Stored data entries
-- ==== Sys2Proof/Machine/HostCalls.lean ====
section
/-! DEFINITION. What the host does to the CPU at a step boundary (60_exceptions.md R283, R284): interrupt requests, the
reset button, power-on, the save and the load of a snapshot; and the launch of a console with a cartridge (20_memory.md R56, 70_reset_and_hazards.md R303). -/

namespace Sys2Proof.Machine

/-- `request_nmi()` (R276): requests made while one is pending collapse into it (10_state.md R36). -/
def State.requestNmi (s : State) : State := { s with nmiPending := true }

/-- The IRQ level from this boundary on (R276, 10_state.md R37); `request_irq()` is the level 1. -/
def State.setIrqLine (s : State) (level : Bool) : State := { s with irqLine := level }

/-- The interrupt requests of one boundary. -/
def State.arrive (s : State) (b : Boundary) : State :=
  (if b.nmi then s.requestNmi else s).setIrqLine b.irq

/-- A push of the reset sequence, turned into a read: no byte is written, S is decremented, and the read happens with
`DummyAccesses = true` only (70_reset_and_hazards.md R302). -/
def State.suppressedPush (s : State) : State := { s.dummyRead (stackSlot s.sp) with sp := s.sp - 1 }

/-- I set, the latches clear, PC from the reset vector (R300, R302). -/
def State.startFromVector (s : State) : State :=
  ({ s.setI true with nmiPending := false, halted := false } : State).jumpThrough resetVector

/-- `Reset()`, the soft reset (R302). A, X, Y, the flags but I, the RAM and `irqLine` keep their values. The devices'
own reset is theirs (entry 20). -/
def State.softReset (s : State) : State :=
  let s1 : State := { s with devices := Config.busAfterReset s.devices }
  let s2 := (s1.dummyRead s1.pc).dummyRead s1.pc
  let s3 := s2.suppressedPush.suppressedPush.suppressedPush.startFromVector
  { s3 with cycles := (s3.cycles + 7) % 2 ^ s3.cfg.cycleWidth, lastCost := some 7 }

/-- The state a console switched on holds before the reset sequence reads its vector, with internal RAM as drawn
(20_memory.md R54); the data bus latch starts at 0x00 (DESIGN CHOICE, entry 6). -/
def State.poweredUp (s : State) (d : Draw) : State :=
  { s with
    a := d.a, x := d.x, y := d.y, sp := 0xFD
    p := { c := d.c, z := d.z, i := true, d := d.d, v := d.v, n := d.n }
    dataBus := 0
    mem := s.mem.withRam d.ram
    devices := Config.busAfterPowerOn s.devices
    dmaWritten := false }

/-- `PowerOn()` (R300): registers and RAM from the draws, no dummy access, 7 cycles on the counter (entries 21 and 28).
The cartridge, the parameters, the record of accesses and the coming inputs are the machine's own and stay. -/
def State.powerOn (s : State) (d : Draw) : State :=
  let s1 := (s.poweredUp d).startFromVector
  { s1 with cycles := 7 % 2 ^ s1.cfg.cycleWidth, lastCost := some 7 }

/-- The save of a snapshot (60_exceptions.md R290): every field of 10_state.md R21, with the RAM and the device states. -/
def State.save (s : State) : Snapshot :=
  { a := s.a, x := s.x, y := s.y, sp := s.sp, pc := s.pc, p := s.p
    cycles := s.cycles, nmiPending := s.nmiPending, halted := s.halted, dataBus := s.dataBus
    ram := s.mem.ramBytes ramSize, devices := s.devices, romSwitched := s.romSwitched }

/-- The load of a snapshot (R290) puts back every one of those fields. The program ROM, the parameters, the record of
accesses, the IRQ level and the coming inputs are the machine's own and stay; no access is made, no cycle counted and no
cost returned (entry 31). The counter is taken modulo 2^CycleWidth (entry 32). -/
def State.load (s : State) (k : Snapshot) : State :=
  { s with
    a := k.a, x := k.x, y := k.y, sp := k.sp, pc := k.pc, p := k.p
    cycles := k.cycles % 2 ^ s.cfg.cycleWidth, nmiPending := k.nmiPending, halted := k.halted, dataBus := k.dataBus
    mem := s.mem.withRam k.ram, devices := k.devices, romSwitched := k.romSwitched
    dmaWritten := false, lastCost := none }

/-- A console that has never run, with a cartridge whose program ROM holds `rom` from 0x8000 on (R56). -/
def State.unpowered (cfg : Config) (rom : List Byte) : State :=
  { a := 0, x := 0, y := 0, sp := 0, pc := 0
    p := { c := false, z := false, i := false, d := false, v := false, n := false }
    cycles := 0, nmiPending := false, irqLine := false, halted := false, dataBus := 0
    mem := Memory.ofBytes addressSpace romBase rom
    romSwitched := false, devices := 0, dmaWritten := false, trace := [], lastCost := none, inputs := [], cfg := cfg }

/-- A launch: a cartridge, the parameters and the power-on draws (00_scope.md R10). -/
def State.launch (cfg : Config) (rom : List Byte) (d : Draw) : State := (State.unpowered cfg rom).powerOn d

end Sys2Proof.Machine
end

**Problem**
From the records above, repeat exactly the lines from the one with "def State.load (s" through the one with "sp := 0, pc := 0", both included.

**Exercise solution**
def State.load (s : State) (k : Snapshot) : State :=
  { s with
    a := k.a, x := k.x, y := k.y, sp := k.sp, pc := k.pc, p := k.p
    cycles := k.cycles % 2 ^ s.cfg.cycleWidth, nmiPending := k.nmiPending, halted := k.halted, dataBus := k.dataBus
    mem := s.mem.withRam k.ram, devices := k.devices, romSwitched := k.romSwitched
    dmaWritten := false, lastCost := none }

/-- A console that has never run, with a cartridge whose program ROM holds `rom` from 0x8000 on (R56). -/
def State.unpowered (cfg : Config) (rom : List Byte) : State :=
  { a := 0, x := 0, y := 0, sp := 0, pc := 0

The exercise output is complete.